MATERIALS PROVIDED:
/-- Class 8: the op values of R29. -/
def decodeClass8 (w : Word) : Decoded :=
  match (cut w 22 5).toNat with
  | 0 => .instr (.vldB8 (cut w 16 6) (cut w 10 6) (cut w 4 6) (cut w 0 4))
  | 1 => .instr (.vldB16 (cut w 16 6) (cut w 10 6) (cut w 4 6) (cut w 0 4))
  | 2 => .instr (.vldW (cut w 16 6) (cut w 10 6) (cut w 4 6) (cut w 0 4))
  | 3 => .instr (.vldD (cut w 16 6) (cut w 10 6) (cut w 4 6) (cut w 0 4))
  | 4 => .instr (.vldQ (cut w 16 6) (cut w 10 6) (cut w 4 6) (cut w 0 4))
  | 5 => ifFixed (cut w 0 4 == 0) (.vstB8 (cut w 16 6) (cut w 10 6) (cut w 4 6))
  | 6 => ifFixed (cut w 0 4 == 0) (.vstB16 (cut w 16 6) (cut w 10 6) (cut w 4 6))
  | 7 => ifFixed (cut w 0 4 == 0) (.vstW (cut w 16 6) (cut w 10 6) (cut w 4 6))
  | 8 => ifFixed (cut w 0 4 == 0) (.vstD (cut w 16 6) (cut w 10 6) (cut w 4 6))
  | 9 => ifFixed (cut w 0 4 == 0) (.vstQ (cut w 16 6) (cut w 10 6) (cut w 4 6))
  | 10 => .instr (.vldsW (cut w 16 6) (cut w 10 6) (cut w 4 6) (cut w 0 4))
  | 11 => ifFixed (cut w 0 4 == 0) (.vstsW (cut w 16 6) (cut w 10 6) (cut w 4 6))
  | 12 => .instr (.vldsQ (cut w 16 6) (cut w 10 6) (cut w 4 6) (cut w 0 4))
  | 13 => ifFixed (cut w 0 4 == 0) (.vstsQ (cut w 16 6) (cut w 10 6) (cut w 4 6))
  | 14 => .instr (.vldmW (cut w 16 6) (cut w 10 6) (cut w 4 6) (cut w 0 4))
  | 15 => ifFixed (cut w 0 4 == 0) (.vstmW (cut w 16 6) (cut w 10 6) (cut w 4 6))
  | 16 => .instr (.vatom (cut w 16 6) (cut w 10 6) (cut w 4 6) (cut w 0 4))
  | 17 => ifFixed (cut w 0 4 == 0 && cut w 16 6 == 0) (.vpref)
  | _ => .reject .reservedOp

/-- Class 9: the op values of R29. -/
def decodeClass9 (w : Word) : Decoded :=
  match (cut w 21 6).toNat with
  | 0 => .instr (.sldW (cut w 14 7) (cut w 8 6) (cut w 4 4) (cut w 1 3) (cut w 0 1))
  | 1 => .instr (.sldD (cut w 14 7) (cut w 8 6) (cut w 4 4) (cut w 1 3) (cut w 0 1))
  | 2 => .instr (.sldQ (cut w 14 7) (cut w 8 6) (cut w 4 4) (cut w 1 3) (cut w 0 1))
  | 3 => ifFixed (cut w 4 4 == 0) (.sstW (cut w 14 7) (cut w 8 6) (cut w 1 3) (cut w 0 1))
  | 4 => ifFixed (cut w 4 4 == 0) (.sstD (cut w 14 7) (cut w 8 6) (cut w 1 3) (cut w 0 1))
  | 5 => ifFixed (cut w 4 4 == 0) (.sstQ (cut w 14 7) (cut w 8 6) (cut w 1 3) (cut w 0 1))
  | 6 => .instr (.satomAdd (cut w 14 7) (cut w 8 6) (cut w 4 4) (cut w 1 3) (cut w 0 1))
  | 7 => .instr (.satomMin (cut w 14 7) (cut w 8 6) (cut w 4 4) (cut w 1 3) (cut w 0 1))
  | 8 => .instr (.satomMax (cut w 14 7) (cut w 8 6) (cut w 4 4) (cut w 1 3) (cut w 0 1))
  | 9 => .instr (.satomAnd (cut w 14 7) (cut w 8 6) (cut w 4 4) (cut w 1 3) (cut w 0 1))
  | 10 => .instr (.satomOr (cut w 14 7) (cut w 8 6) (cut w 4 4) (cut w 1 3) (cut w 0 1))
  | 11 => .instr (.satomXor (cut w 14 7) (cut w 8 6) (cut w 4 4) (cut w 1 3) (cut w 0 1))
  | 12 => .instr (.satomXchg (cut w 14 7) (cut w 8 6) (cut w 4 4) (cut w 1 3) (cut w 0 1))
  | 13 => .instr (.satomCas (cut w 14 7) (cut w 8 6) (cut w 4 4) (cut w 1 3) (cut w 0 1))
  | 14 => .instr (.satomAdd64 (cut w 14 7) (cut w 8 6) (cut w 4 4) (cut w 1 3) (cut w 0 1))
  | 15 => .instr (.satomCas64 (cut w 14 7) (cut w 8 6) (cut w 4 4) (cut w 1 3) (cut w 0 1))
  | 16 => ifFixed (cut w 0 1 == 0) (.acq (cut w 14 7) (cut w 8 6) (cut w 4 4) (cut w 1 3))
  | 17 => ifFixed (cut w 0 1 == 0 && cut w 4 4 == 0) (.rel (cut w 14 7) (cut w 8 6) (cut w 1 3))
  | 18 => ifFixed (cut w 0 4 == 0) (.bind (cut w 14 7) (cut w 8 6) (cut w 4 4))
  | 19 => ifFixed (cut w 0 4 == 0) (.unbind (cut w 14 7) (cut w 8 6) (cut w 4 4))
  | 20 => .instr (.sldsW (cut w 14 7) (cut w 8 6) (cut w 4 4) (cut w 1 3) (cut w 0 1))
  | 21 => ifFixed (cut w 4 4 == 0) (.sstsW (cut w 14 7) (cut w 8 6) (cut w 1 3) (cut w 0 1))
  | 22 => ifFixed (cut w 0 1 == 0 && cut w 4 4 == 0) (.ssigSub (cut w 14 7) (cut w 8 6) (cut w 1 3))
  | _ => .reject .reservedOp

THE PROBLEM:
Make a word-for-word copy of the records.

THE ANSWER:
/-- Class 8: the op values of R29. -/
def decodeClass8 (w : Word) : Decoded :=
  match (cut w 22 5).toNat with
  | 0 => .instr (.vldB8 (cut w 16 6) (cut w 10 6) (cut w 4 6) (cut w 0 4))
  | 1 => .instr (.vldB16 (cut w 16 6) (cut w 10 6) (cut w 4 6) (cut w 0 4))
  | 2 => .instr (.vldW (cut w 16 6) (cut w 10 6) (cut w 4 6) (cut w 0 4))
  | 3 => .instr (.vldD (cut w 16 6) (cut w 10 6) (cut w 4 6) (cut w 0 4))
  | 4 => .instr (.vldQ (cut w 16 6) (cut w 10 6) (cut w 4 6) (cut w 0 4))
  | 5 => ifFixed (cut w 0 4 == 0) (.vstB8 (cut w 16 6) (cut w 10 6) (cut w 4 6))
  | 6 => ifFixed (cut w 0 4 == 0) (.vstB16 (cut w 16 6) (cut w 10 6) (cut w 4 6))
  | 7 => ifFixed (cut w 0 4 == 0) (.vstW (cut w 16 6) (cut w 10 6) (cut w 4 6))
  | 8 => ifFixed (cut w 0 4 == 0) (.vstD (cut w 16 6) (cut w 10 6) (cut w 4 6))
  | 9 => ifFixed (cut w 0 4 == 0) (.vstQ (cut w 16 6) (cut w 10 6) (cut w 4 6))
  | 10 => .instr (.vldsW (cut w 16 6) (cut w 10 6) (cut w 4 6) (cut w 0 4))
  | 11 => ifFixed (cut w 0 4 == 0) (.vstsW (cut w 16 6) (cut w 10 6) (cut w 4 6))
  | 12 => .instr (.vldsQ (cut w 16 6) (cut w 10 6) (cut w 4 6) (cut w 0 4))
  | 13 => ifFixed (cut w 0 4 == 0) (.vstsQ (cut w 16 6) (cut w 10 6) (cut w 4 6))
  | 14 => .instr (.vldmW (cut w 16 6) (cut w 10 6) (cut w 4 6) (cut w 0 4))
  | 15 => ifFixed (cut w 0 4 == 0) (.vstmW (cut w 16 6) (cut w 10 6) (cut w 4 6))
  | 16 => .instr (.vatom (cut w 16 6) (cut w 10 6) (cut w 4 6) (cut w 0 4))
  | 17 => ifFixed (cut w 0 4 == 0 && cut w 16 6 == 0) (.vpref)
  | _ => .reject .reservedOp

/-- Class 9: the op values of R29. -/
def decodeClass9 (w : Word) : Decoded :=
  match (cut w 21 6).toNat with
  | 0 => .instr (.sldW (cut w 14 7) (cut w 8 6) (cut w 4 4) (cut w 1 3) (cut w 0 1))
  | 1 => .instr (.sldD (cut w 14 7) (cut w 8 6) (cut w 4 4) (cut w 1 3) (cut w 0 1))
  | 2 => .instr (.sldQ (cut w 14 7) (cut w 8 6) (cut w 4 4) (cut w 1 3) (cut w 0 1))
  | 3 => ifFixed (cut w 4 4 == 0) (.sstW (cut w 14 7) (cut w 8 6) (cut w 1 3) (cut w 0 1))
  | 4 => ifFixed (cut w 4 4 == 0) (.sstD (cut w 14 7) (cut w 8 6) (cut w 1 3) (cut w 0 1))
  | 5 => ifFixed (cut w 4 4 == 0) (.sstQ (cut w 14 7) (cut w 8 6) (cut w 1 3) (cut w 0 1))
  | 6 => .instr (.satomAdd (cut w 14 7) (cut w 8 6) (cut w 4 4) (cut w 1 3) (cut w 0 1))
  | 7 => .instr (.satomMin (cut w 14 7) (cut w 8 6) (cut w 4 4) (cut w 1 3) (cut w 0 1))
  | 8 => .instr (.satomMax (cut w 14 7) (cut w 8 6) (cut w 4 4) (cut w 1 3) (cut w 0 1))
  | 9 => .instr (.satomAnd (cut w 14 7) (cut w 8 6) (cut w 4 4) (cut w 1 3) (cut w 0 1))
  | 10 => .instr (.satomOr (cut w 14 7) (cut w 8 6) (cut w 4 4) (cut w 1 3) (cut w 0 1))
  | 11 => .instr (.satomXor (cut w 14 7) (cut w 8 6) (cut w 4 4) (cut w 1 3) (cut w 0 1))
  | 12 => .instr (.satomXchg (cut w 14 7) (cut w 8 6) (cut w 4 4) (cut w 1 3) (cut w 0 1))
  | 13 => .instr (.satomCas (cut w 14 7) (cut w 8 6) (cut w 4 4) (cut w 1 3) (cut w 0 1))
  | 14 => .instr (.satomAdd64 (cut w 14 7) (cut w 8 6) (cut w 4 4) (cut w 1 3) (cut w 0 1))
  | 15 => .instr (.satomCas64 (cut w 14 7) (cut w 8 6) (cut w 4 4) (cut w 1 3) (cut w 0 1))
  | 16 => ifFixed (cut w 0 1 == 0) (.acq (cut w 14 7) (cut w 8 6) (cut w 4 4) (cut w 1 3))
  | 17 => ifFixed (cut w 0 1 == 0 && cut w 4 4 == 0) (.rel (cut w 14 7) (cut w 8 6) (cut w 1 3))
  | 18 => ifFixed (cut w 0 4 == 0) (.bind (cut w 14 7) (cut w 8 6) (cut w 4 4))
  | 19 => ifFixed (cut w 0 4 == 0) (.unbind (cut w 14 7) (cut w 8 6) (cut w 4 4))
  | 20 => .instr (.sldsW (cut w 14 7) (cut w 8 6) (cut w 4 4) (cut w 1 3) (cut w 0 1))
  | 21 => ifFixed (cut w 4 4 == 0) (.sstsW (cut w 14 7) (cut w 8 6) (cut w 1 3) (cut w 0 1))
  | 22 => ifFixed (cut w 0 1 == 0 && cut w 4 4 == 0) (.ssigSub (cut w 14 7) (cut w 8 6) (cut w 1 3))
  | _ => .reject .reservedOp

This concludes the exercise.